Rocks Off Checks Out Corpus Christi
Photos by Craig Hlavaty
This past weekend, Rocks Off took a respite from sweltering H-Town to visit family in our equallly sweltering, ball-sweat-inducing neighbor to the south. Corpus Christi is rather small compared the teeming ant farm we have here, topping just over a quarter of a million beachified and sunburned folks. Rocks Off has been coming to "The Sparkling City by the Sea" to visit his grandparents and burn layers off his skin since he was born. Over the past decade or so, Corpus has grown into one hell of a rock and roll town. Turnout for live music is massive across all genres and booze is cheap. The city has a good dozen tattoo shops that are nationally acclaimed for their artwork, with appointments hard to come by. It's actually quite a metal town, with Motorhead and Pantera stickers on the back of cars almost as ubiquitous as McCain/Palin tags are in Houston's suburbs. Plus, any town this close to a beach is sure to invite debauchery on the scale of an '80s sex comedy.
The city boasts two amazing record stores located in disparate parts of the city. Disc Go Round sports a ridiculous amount of punk rock and heavy-metal vinyl. We spent a good hour sifting through Circle Jerks and obscure Black Flag bootlegs, not to mention the treasure trove of Iron Maiden wax that seemed to be taunting us to take it home. The store has been stocking new and used vinyl since early 2008, when it hosted Corpus' first installment of the national Record Store Day. The store carries an item imported from Japan called a Sound Wagon, a small toy VW bus with a needle on the bottom and a speaker inside. When it's placed onto a vinyl record, it actually plays what's in the grooves. When we saw it in action on Saturday, we felt a hot nerd rush flow over us.

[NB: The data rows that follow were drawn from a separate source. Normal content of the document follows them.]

-- ==== Sys2Proof/Safety.lean ====
section
/-! DEFINITION. What a safe run of the part keeps: the laws that the handbook states of its state (R2, R5, R18, R37, R83,
R108, R163, R165, R183, R184, R186, R188, R189, R195, R206), as predicates that claims are stated in; and the words claims use for
a request that is taken at once and for the reply that answers it. -/

namespace Sys2Proof.Machine

/-! ### The Design Store (R2, R5) -/

/-- The law of the ring: retire ≤ cursor ≤ fill, at most 65,536 records held, fill at most 16,777,215, and the records listed are
those from retire to fill - 1 (R2). -/
abbrev Store.Law (st : Store) : Prop :=
  st.retire ≤ st.cursor ∧ st.cursor ≤ st.fill ∧ st.fill ≤ Config.indexTop ∧
  st.fill - st.retire ≤ Config.slots ∧ st.records.length = st.fill - st.retire

/-- The displacement that a list of records adds up to. -/
def travel : List Rec → Pt
  | [] => .zero
  | r :: rs => (r.move.getD .zero).add (travel rs)

/-- The frame coordinates that the turn records of a list lead to, the first from a design position. -/
def turnTargets (origin : Pt) : Pt → List Rec → List Pt
  | _, [] => []
  | pos, r :: rs =>
    match r.move with
    | some d => origin.add (pos.add d) :: turnTargets origin (pos.add d) rs
    | none => turnTargets origin pos rs

/-- The design position at retire, reckoned back from the cursor position over the history. -/
def Store.basePos (st : Store) : Pt := st.cursorPos.sub (travel (st.records.take (st.cursor - st.retire)))

/-- The law of the soft limits (R5, R68): the target of every record held lies within them; with it, that a store with no design
open holds no record, and that the fill position is where the records held lead. -/
abbrev State.LimitLaw (s : State) : Prop :=
  s.store.Law ∧ (s.store.isOpen = false → s.store.records = []) ∧
  s.store.fillPos = s.store.basePos.add (travel s.store.records) ∧
  ∀ p ∈ turnTargets s.store.origin s.store.basePos s.store.records, s.inLimits p = true

/-! ### Heads and gaps (R18, R165) -/

/-- The gaps of a list are disjoint, not empty, in ascending order, and none but the last is open (R165). -/
def gapsInOrder : List Gap → Bool
  | [] => true
  | [g] =>
    match g.stop with
    | none => true
    | some e => decide (g.start < e)
  | g :: h :: rest =>
    (match g.stop with
     | none => false
     | some e => decide (g.start < e) && decide (e ≤ h.start)) && gapsInOrder (h :: rest)

/-- The law of the gaps: each head holds at most eight, disjoint and in order, and none begins below retire (R18, R165). -/
abbrev State.GapLaw (s : State) : Prop :=
  ∀ h : Head, (s.head h).gaps.length ≤ Config.gapLimit ∧ gapsInOrder (s.head h).gaps = true ∧
    ∀ g ∈ (s.head h).gaps, s.store.retire ≤ g.start

/-! ### The run (R51, R52, R83, R96, R163, R164) -/

/-- The run state is RUNNING or STOPPING. -/
def State.inRun (s : State) : Bool := decide (s.run.state = .running ∨ s.run.state = .stopping)

/-- The law of the run: outside RUNNING and STOPPING the phase is NONE, no turn is outstanding, the planner's demand is 0 and no
needle is engaged (R51, R83, R96, R164); the demand never exceeds SPEED_SET, which lies between SPEED_MIN and SPEED_TOP (R51, R57);
and a head is engaged only if it is in the sew set of the current turn (R163). -/
abbrev State.RunLaw (s : State) : Prop :=
  (s.inRun = false →
    s.run.phase = none ∧ s.run.outstanding = none ∧ s.planner.demand = 0 ∧ s.table.engage = 0) ∧
  (0 ≤ s.par .speedMin ∧ s.par .speedMin ≤ s.par .speedSet ∧ s.par .speedSet ≤ s.par .speedTop) ∧
  s.planner.demand ≤ s.nat .speedSet ∧
  s.table.engage &&& ~~~s.table.sewSet = 0

/-! ### Parameters and the function map (R108, R195, R205, R206) -/

/-- Every parameter lies in its range, and the pairs that the handbook orders are in order (R57, R195, R205, R206). -/
abbrev State.ParamLaw (s : State) : Prop :=
  (∀ p ∈ Param.all, p.row.lo ≤ s.par p ∧ s.par p ≤ p.row.hi) ∧
  s.par .speedMin ≤ s.par .speedTop ∧ s.par .limitXMin ≤ s.par .limitXMax ∧ s.par .limitYMin ≤ s.par .limitYMax ∧
  s.par .sensorRefLo ≤ s.par .sensorRefHi ∧ s.par .stopQuiet ≤ s.par .stallTime

/-- The entry for code 0 is the null entry in both banks (R108). -/
abbrev FuncUnit.Law (f : FuncUnit) : Prop := f.bankA[0] = .null ∧ f.bankB[0] = .null

/-! ### Notices and the link (R183, R184, R186, R188, R189) -/

/-- The law of the notices: no source stands in the queue twice; a source is queued exactly when it is pending and its mask flag is
on; and the record of a source that is not pending is clear (R188, R189). -/
abbrev NoticeUnit.Law (n : NoticeUnit) : Prop :=
  n.queue.Nodup ∧
  ∀ src : Source,
    (src ∈ n.queue ↔ n.sources[src].pending = true ∧ n.unmasked src = true) ∧
    (n.sources[src].pending = false → n.sources[src] = .clear)

/-- The transmitter is idle only when neither a reply nor a notice waits, or between the reply of a RESTART and its reset
(R186, R194). -/
def State.sends (s : State) : Bool :=
  s.link.sending.isSome || decide (s.link.restart = .due) || (s.link.replies.isEmpty && s.notices.queue.isEmpty)

/-- The law of the link: at most two frames in the receive buffer and eight replies in the queue (R183, R184); a frame waits only
while the reply queue is full (R184); and the transmitter is not idle while something waits (R186). -/
abbrev State.LinkLaw (s : State) : Prop :=
  s.link.buffer.length ≤ Config.bufferLimit ∧ s.link.replies.length ≤ Config.replyLimit ∧
  (s.link.buffer ≠ [] → s.link.replies.length = Config.replyLimit ∨ s.link.restart ≠ .none) ∧
  s.sends = true

/-! ### What a design's end and a run's start leave -/

/-- From s to t the design is dropped and no other block than the store and the Run Controller is touched: every gap goes, a kept
detection start falls to 0, the planner's list, profile and stop point are emptied (R4, R6, R45, R54). -/
abbrev State.Emptied (s t : State) : Prop :=
  t.params = s.params ∧ t.pins = s.pins ∧ t.shaft = s.shaft ∧ t.func = s.func ∧ t.thread = s.thread ∧
  t.planner = { s.planner with caps := [], stopPoint := none, lookahead := [] } ∧
  (∀ h : Head, t.head h = { s.head h with gaps := [], kept := (s.head h).kept.map fun _ => 0 }) ∧
  t.table.sewSet = s.table.sewSet ∧ t.table.sewTurn = s.table.sewTurn ∧ t.table.engage = s.table.engage ∧
  t.clock = s.clock ∧ t.pending = s.pending

/-- From s to t a run has been begun by the host or by the part: RUNNING, STARTING, no wait, an empty report, no stop point, no member,
an empty sew set, and the shaft, the records and the functions as they were (R54, R87, R92, R127, R143, R163). -/
abbrev State.Begun (who : Starter) (s t : State) : Prop :=
  t.run.starter = who ∧
  t.run.state = .running ∧ t.run.phase = some .starting ∧ t.run.kind = none ∧ t.run.report = .empty ∧ t.run.resume = none ∧
  t.run.colourTimer = .stopped ∧ t.run.slot = none ∧ t.run.repair = s.run.repair ∧ t.planner.stopPoint = none ∧
  (∀ h : Head, (t.monitor h).member = false) ∧ t.table.sewSet = 0 ∧ t.table.sewTurn = none ∧
  t.store = s.store ∧ t.params = s.params ∧ t.shaft = s.shaft ∧ t.func = s.func ∧ t.clock = s.clock

/-! ### SET PARAM (R5, R57, R69, R161, R206) -/

/-- Parameter p at value v leaves in order every pair that the handbook orders (R57, R206). -/
abbrev State.PairsKept (s : State) (p : Param) (v : Int) : Prop :=
  (p = .speedMin → v ≤ s.par .speedTop) ∧ (p = .speedTop → s.par .speedMin ≤ v) ∧
  (p = .limitXMin → v ≤ s.par .limitXMax) ∧ (p = .limitXMax → s.par .limitXMin ≤ v) ∧
  (p = .limitYMin → v ≤ s.par .limitYMax) ∧ (p = .limitYMax → s.par .limitYMin ≤ v) ∧
  (p = .sensorRefLo → v ≤ s.par .sensorRefHi) ∧ (p = .sensorRefHi → s.par .sensorRefLo ≤ v) ∧
  (p = .stallTime → s.par .stopQuiet ≤ v) ∧ (p = .stopQuiet → v ≤ s.par .stallTime)

/-- An operation of the frame is in the slot (R69). -/
abbrev State.FrameBusy (s : State) : Prop :=
  ∃ op, s.run.slot = some op ∧ op.kind ∈ [.home, .frameOut, .frameReturn, .backtrack, .repair, .repairAbandon]

/-- A head above head number v is listed in a test in the slot (R161). -/
abbrev State.TestedAbove (s : State) (v : Int) : Prop :=
  s.run.slot ≠ none ∧ ∃ h : Head, v ≤ (h.val : Int) ∧
    ((∃ x, s.thread.test = some x ∧ inSet x.heads h = true) ∨ (∃ x, s.func.test = some x ∧ inSet x.heads h = true))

DGR hosts live music inside the store from local and touring bands, along with beer and alcohol refreshments. According to an employee we spoke with on Saturday, the recent in-store set by reggae-punkers Supervillains went way too well and the band and audience got almost too drunk to make their show later that night. Across town, Texas country and roots-rock is alive and well at Surf Club Records. The store is attached to the Executive Surf Club, which routinely books acts such as Bob Schneider and Max Stalling. Stocking pretty every artist that has graced the ears of discerning Texas music fanatics, the store also is home to a small surf museum. The South Texas Music Walk of Fame right outside the store is not to be missed, with Doug Sahm, Zakary Thaks and local legend Freddy Fender holding down stars on the sidewalks surrounding the club. Just this year, Corpus native Jim Heath, aka the Rev. Horton Heat, received his own star.
Corpus also has its own alternative newspaper, The Vent, published twice a month. The content swings more towards a dumbed-down version of The Onion (sample headline: "Local Lawn's Health Downgraded"), with record and scene reviews scattered throughout. The paper is indispensable when it comes to local music listings, covering shows from the House of Rock and Revolution. The bi-weekly paper has major competition from thecrushgirls.com, an entertainment Web site whose stated goal is "to promote a positive attitude towards Corpus Christi" and with a rotating group of bikini-clad female street team members, that's probably not been a problem.